Your assignment
Below is a listing. Quote from it, exactly, the lines from the one containing "No command names" down to the one containing "of it, which returns those bus words.", both ends included, and nothing else.

** Opening Information provided block **

-- ==== Sys2Proof/Syntax.lean ====
section
/-! DEFINITION. The instructions: the four commands of the opcode table (00_scope.md rule R2, 30_encoding.md rule R58). -/

namespace Sys2Proof

/-- One constructor per row of spec/opcode_table.json.
No command names a register operand (R13): an encoder's operand is `VALUE`, a decoder's is its source. -/
inductive Instr where
  /-- `ENC_U`: unsigned encode (R70). -/
  | encU
  /-- `ENC_S`: signed encode (R73). -/
  | encS
  /-- `DEC_U`: unsigned decode (R82). -/
  | decU
  /-- `DEC_S`: signed decode (R87). -/
  | decS
deriving DecidableEq, Repr

end Sys2Proof
end

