/-- R62, R63, R64: each front-end verb issues exactly the one command it names, with its argument as `VALUE` or as the
source's content; a literal with a leading `-` is fatal for `encode-unsigned`.
That a literal outside the command's range is fatal too, so that nothing reaches the core, is the model's choice
(log entry 16). -/
def Obligations.FrontEndVerbsCallOneCommand : Prop :=
  ∀ c : FrontEndCall,
    (c.wf = true → ∃ before, c.moves = some (before ++ [.writeCmd (encode c.command), .wait]) ∧
      (match c with
        | .encodeUnsigned x => before = [.writeValue (BitVec.ofInt 128 x)] ∧ (BitVec.ofInt 128 x).toNat = x
        | .encodeSigned x => before = [.writeValue (BitVec.ofInt 128 x)] ∧ (BitVec.ofInt 128 x).toInt = x
        | .decodeUnsigned bs => before = [.connectSource (Source.reference bs 0)]
        | .decodeSigned bs => before = [.connectSource (Source.reference bs 0)])) ∧
    (c.wf = false → c.moves = none) ∧
    (∀ x, c = .encodeUnsigned x → x < 0 ∨ 2 ^ 128 ≤ x → c.moves = none) ∧
    (∀ x, c = .encodeSigned x → x < -(2 ^ 127) ∨ 2 ^ 127 ≤ x → c.moves = none)

/-- R7, R15, R35: under any well-formed plain map, one shape of `REG_MAP`, writing the bus words of a value to a register's addresses is the host's
write of that register with that value, whatever the word order and lanes, and reading the same addresses is the host's read
of it, which returns those bus words.
What makes a map well formed, and that a transaction accesses every piece, are the model's choice of what a plain map is (log entry 14); any other `REG_MAP` is a `BusBinding`. -/
def Obligations.BusBindingCarriesRegisters : Prop :=
  ∀ (m : RegMap) (r : HostReg) (ps : List BusPiece), m.wf = true → (r, ps) ∈ m.bound →
    (∀ x : Word, r = .value →
      busWrite m ((ps.map BusPiece.addr).zip (splitPieces m.filler ps x.toNat)) = some (.writeValue x) ∧
      busReturns m (ps.map BusPiece.addr) (.value x) =
        some ((ps.map BusPiece.addr).zip (splitPieces m.filler ps x.toNat)) ∧
      busRead m (ps.map BusPiece.addr) = some .readValue) ∧
    (∀ x : Word, r = .result →
      busWrite m ((ps.map BusPiece.addr).zip (splitPieces m.filler ps x.toNat)) = some (.writeResult x) ∧
      busReturns m (ps.map BusPiece.addr) (.result x) =
        some ((ps.map BusPiece.addr).zip (splitPieces m.filler ps x.toNat)) ∧
      busRead m (ps.map BusPiece.addr) = some .readResult) ∧
    (∀ w : Byte, r = .cmd →
      busWrite m ((ps.map BusPiece.addr).zip (splitPieces m.filler ps w.toNat)) = some (.writeCmd w) ∧
      busReturns m (ps.map BusPiece.addr) (.cmd w) =
        some ((ps.map BusPiece.addr).zip (splitPieces m.filler ps w.toNat)) ∧
      busRead m (ps.map BusPiece.addr) = some .readCmd) ∧
    (∀ w : Byte, r = .status →
      busWrite m ((ps.map BusPiece.addr).zip (splitPieces m.filler ps w.toNat)) = some (.writeStatus w) ∧
      busReturns m (ps.map BusPiece.addr) (.status w) =
        some ((ps.map BusPiece.addr).zip (splitPieces m.filler ps w.toNat)) ∧
      busRead m (ps.map BusPiece.addr) = some .readStatus)

/-- R7, R15, R24: whatever `REG_MAP` is, an access on the bus does to the core exactly what its register transactions do as host
actions, in order, and it reaches neither the streams nor the parameters; where one of them faults, so does the access, and
none is refused by the model.
That the transactions of one access follow one another with no core step between them is the model's choice
(log entries 4 and 14). -/
def Obligations.BusAccessIsItsTransactions : Prop :=
  ∀ (b : BusBinding) (past : List BusEvent) (a : BusAccess) (s : State),
    let moves := (b.issues past a).map RegAccess.move
    let queued := { s with agenda := moves ++ s.agenda }
    (∀ t e words, busAccess b past a s = .next (t, e, words) →
      Reaches moves.length queued t ∧ e.access = a ∧ words = b.returns past a e.readings ∧
      t.src = s.src ∧ t.snk = s.snk ∧ t.config = s.config) ∧
    (∀ f, busAccess b past a s = .fault f → Sys2Proof.core.run moves.length queued = .fault f) ∧
    (∀ r, busAccess b past a s ≠ .refused r)

/-- R7, R31, R110: a system right after reset has one core for each set of parameters given, at least one; each is the core of
that set right after reset, but for streams of its own.
Which streams these are is the model's choice (log entries 3 and 20). -/
def Obligations.ResetCoresBuiltAsGiven : Prop :=
  ∀ (first : Config) (others : List Config),
    (resetCores first others).length = others.length + 1 ∧
    ∀ i c, (first :: others)[i]? = some c →
      (resetCores first others)[i]? = some { State.resetWith c with
        src := { taken := [], ahead := [], tail := .draws i 0 },
        snk := { held := [], ahead := [], tail := .draws i 0 } }

/-- R110: a step of one core of a system leaves every other core as it was.
A step that faults or is refused has no next state for any core; that is the model's choice (log entry 19). -/
def Obligations.CoresAreIndependent : Prop :=
  ∀ (cores cores' : List State) (n m : Nat), stepOf n cores = .next cores' → m ≠ n →
    cores'[m]? = cores[m]? ∧ cores'.length = cores.length ∧
    ∀ s, cores[n]? = some s → ∃ t, step s = .next t ∧ cores'[n]? = some t
end

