theorem witness_CommandStepFrame :
    (nextOf (exec .encU (encoding .encU 5 0 none))).isSome = true ∧
    (nextOf (exec .encS (encoding .encS 64 0 none))).isSome = true ∧
    (nextOf (exec .decU (decoding .decU 0 0 [0x80]))).isSome = true ∧
    (nextOf (exec .decS (draining .decS [0x80]))).isSome = true ∧
    (nextOf (exec .encS (idleWith (some 5) [] []))).isSome = true ∧
    (draining .decS [0x80]).b = some 0x80 ∧ 128 ≤ (0x80 : Byte).toNat ∧
    (nextOf (exec .decU { draining .decU [0x80] with b := some 0x00 })).isSome = true ∧
    (0x00 : Byte).toNat < 128 := by decide

theorem witness_RequestMovesOneByteOrNone :
    (Source.reference [0x01] 0).read = (some (.byte 0x01), Source.reference [0x01] 1) ∧
    (Source.reference [] 0).read = (some (.fail .eof), Source.reference [] 0) ∧
    (Source.mk [] [] .waits).read = (none, Source.mk [] [] .waits) ∧
    (Sink.reference [] none).write 0x01 = (some .ok, Sink.reference [0x01] none) ∧
    (Sink.reference [] (some 0)).write 0x01 = (some (.fail .refused), Sink.reference [] (some 0)) ∧
    (Sink.mk [] [] .waits).write 0x01 = (none, Sink.mk [] [] .waits) := by decide

theorem witness_MovedBytesStayMoved :
    (nextOf (step (decoding .decU 0 0 [0x80]))).map (·.src.taken) = some [0x80] ∧
    (nextOf (step (encoding .encU 5 0 none))).map (·.snk.held) = some [0x05] := by decide

theorem witness_RefusalMarkNeverCleared :
    (nextOf (step { State.reset with refusalMark := true, agenda := [.reset false] })).isSome = true ∧
    (nextOf (step (idleWith none [] [.writeCmd 0x84]))).map (·.refusalMark) = some true := by decide

theorem witness_OnlyHostWritesValue :
    (nextOf (step (idleWith none [] [.writeValue 5]))).map (·.value) = some (some 5) ∧
    (nextOf (step (idleWith (some 5) [] [.reset true]))).map (·.value) = some none := by decide

theorem witness_ValueWriteDuringCommandHarmless :
    (let s := { encoding .encU 300 0 none with agenda := [.writeValue 5] };
      s.phase ≠ .idle ∧ s.agenda = [.writeValue 5]) ∧
    (nextOf (exec .encU (encoding .encU 300 0 none))).isSome = true := by decide

theorem witness_StatusChangesOnlyAtStartAndEnd :
    (nextOf (step (idleWith none [] [.writeCmd 0x82]))).map (·.lastOp) = some 0b10 ∧
    (nextOf (step (encoding .encU 5 0 none))).map (·.code) = some .ok ∧
    (nextOf (step { encoding .encS 5 0 none with agenda := [.reset false] })).map (·.lastOp) = some 0b00 := by decide

theorem witness_OnlyResetEndsEarly :
    (encoding .encU 5 0 none).phase ≠ .idle ∧
    (nextOf (step (encoding .encU 5 0 none))).map (·.phase) = some .idle ∧
    (nextOf (step { encoding .encS 5 0 (some 0) with agenda := [.coreStep] })).map (·.phase) = some .idle ∧
    (nextOf (step { decoding .decU 0 0 [0x7F] with agenda := [.wait] })).map (·.phase) = some .idle ∧
    (nextOf (step (draining .decS [0x00]))).map (·.phase) = some .idle ∧
    (nextOf (step { draining .decU [] with agenda := [.reset false] })).map (·.phase) = some .idle := by decide

theorem witness_BorrowedStreamHasNoOtherUser :
    (let s := { decoding .decU 0 0 [] with agenda := [.connectSource (Source.reference [0x01] 0)] };
      s.agenda = [.connectSource (Source.reference [0x01] 0)] ∧ s.phase ≠ .idle ∧ s.op = some 0b10) ∧
    (let s := { encoding .encU 5 0 none with agenda := [.connectSource (Source.reference [0x01] 0)] };
      s.agenda = [.connectSource (Source.reference [0x01] 0)] ∧ s.op = some 0b00) ∧
    (let s := { encoding .encS 5 0 none with agenda := [.connectSink (Sink.reference [] none)] };
      s.agenda = [.connectSink (Sink.reference [] none)] ∧ s.phase ≠ .idle ∧ s.op = some 0b01) ∧
    (idleWith none [] [.connectSink (Sink.reference [] none)]).phase = .idle := by decide

theorem witness_HostRegisterAccess :
    (idleWith none [] [.readCmd]).agenda = [.readCmd] ∧ (idleWith none [] [.readStatus]).agenda = [.readStatus] ∧
    (idleWith (some 5) [] [.readValue]).value = some 5 ∧
    ({ State.reset with result := some 3, agenda := [.readResult] } : State).result = some 3 ∧
    (idleWith none [] [.writeStatus 0xFF]).agenda = [.writeStatus 0xFF] ∧
    (idleWith none [] [.writeResult 5]).agenda = [.writeResult 5] ∧
    (idleWith none [] [.writeValue 5]).agenda = [.writeValue 5] := by decide

theorem witness_ResultReadOutsideOkFaults :
    (let s := idleWith none [] [.readResult];
      s.Inv ∧ s.agenda = [.readResult] ∧ s.code ≠ .ok) ∧
    (let s := { decoding .decU 0 0 [] with agenda := [.readResult] };
      s.Inv ∧ s.agenda = [.readResult] ∧ s.phase ≠ .idle) := by
  refine ⟨⟨?_, rfl, by decide⟩, ⟨?_, rfl, by decide⟩⟩
  · simp [State.Inv, State.idleInv, idleWith, State.reset]
  · exact ⟨⟨rfl, rfl, rfl, rfl⟩, .inr ⟨.inl rfl, rfl, rfl, rfl, 0, 0, 0, by simp [decoding, State.reset]⟩⟩

theorem witness_ResetAbandonsCommand :
    (let s := { draining .decS [0x80] with agenda := [.reset true] };
      s.agenda = [.reset true] ∧ s.phase ≠ .idle ∧ s.op = some 0b11) ∧
    (let s := { encoding .encU 5 0 none with agenda := [.reset true] };
      s.phase ≠ .idle ∧ s.op = some 0b00 ∧ s.v = some 5) ∧
    (let s := { encoding .encS 5 0 none with agenda := [.reset false] };
      s.agenda = [.reset false] ∧ s.op = some 0b01 ∧ s.v = some 5) := by decide

theorem witness_StepKeepsInvariant :
    let s := encoding .encU 300 0 none
    s.Inv ∧ (nextOf (step s)).isSome = true := by
  refine ⟨⟨⟨rfl, rfl, rfl, rfl⟩, .inl ⟨rfl, rfl, rfl, 300, 0, rfl, rfl, by decide, .inl ⟨rfl, rfl, by decide⟩⟩⟩,
    by decide⟩

theorem witness_CoreTurnEndsInOneOutcome :
    let s := draining .decS [0x00]
    s.Inv ∧ s.phase ≠ .idle := by
  refine ⟨⟨⟨rfl, rfl, rfl, rfl⟩, .inr rfl, rfl, rfl, rfl, ⟨0, rfl, by decide⟩, rfl, 0x80, rfl, by decide⟩, by decide⟩

theorem witness_UnsignedEncodingIsMinimal :
    isEncoding [0x80, 0x00] = true ∧ unsignedValue [0x80, 0x00] = (0 : Word).toNat ∧
    (127 : Word).toNat < 2 ^ (7 * 1) := by decide

theorem witness_SignedEncodingIsMinimal :
    isEncoding [0xFF, 0x7F] = true ∧ signedValue [0xFF, 0x7F] = (BitVec.ofInt 128 (-1) : Word).toInt ∧
    -(2 ^ (7 * 1 - 1) : Int) ≤ (BitVec.ofInt 128 (-64) : Word).toInt ∧
    (BitVec.ofInt 128 63 : Word).toInt ≤ 2 ^ (7 * 1 - 1) - 1 := by decide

** Closing Information provided block **

Written reply
No command names a register operand (R13): an encoder's operand is `VALUE`, a decoder's is its source. -/
inductive Instr where
  /-- `ENC_U`: unsigned encode (R70). -/
  | encU
  /-- `ENC_S`: signed encode (R73). -/
  | encS
  /-- `DEC_U`: unsigned decode (R82). -/
  | decU
  /-- `DEC_S`: signed decode (R87). -/
  | decS
deriving DecidableEq, Repr

end Sys2Proof
end

/-- R62, R63, R64: each front-end verb issues exactly the one command it names, with its argument as `VALUE` or as the
source's content; a literal with a leading `-` is fatal for `encode-unsigned`.
That a literal outside the command's range is fatal too, so that nothing reaches the core, is the model's choice
(log entry 16). -/
def Obligations.FrontEndVerbsCallOneCommand : Prop :=
  ∀ c : FrontEndCall,
    (c.wf = true → ∃ before, c.moves = some (before ++ [.writeCmd (encode c.command), .wait]) ∧
      (match c with
        | .encodeUnsigned x => before = [.writeValue (BitVec.ofInt 128 x)] ∧ (BitVec.ofInt 128 x).toNat = x
        | .encodeSigned x => before = [.writeValue (BitVec.ofInt 128 x)] ∧ (BitVec.ofInt 128 x).toInt = x
        | .decodeUnsigned bs => before = [.connectSource (Source.reference bs 0)]
        | .decodeSigned bs => before = [.connectSource (Source.reference bs 0)])) ∧
    (c.wf = false → c.moves = none) ∧
    (∀ x, c = .encodeUnsigned x → x < 0 ∨ 2 ^ 128 ≤ x → c.moves = none) ∧
    (∀ x, c = .encodeSigned x → x < -(2 ^ 127) ∨ 2 ^ 127 ≤ x → c.moves = none)

/-- R7, R15, R35: under any well-formed plain map, one shape of `REG_MAP`, writing the bus words of a value to a register's addresses is the host's
write of that register with that value, whatever the word order and lanes, and reading the same addresses is the host's read
of it, which returns those bus words.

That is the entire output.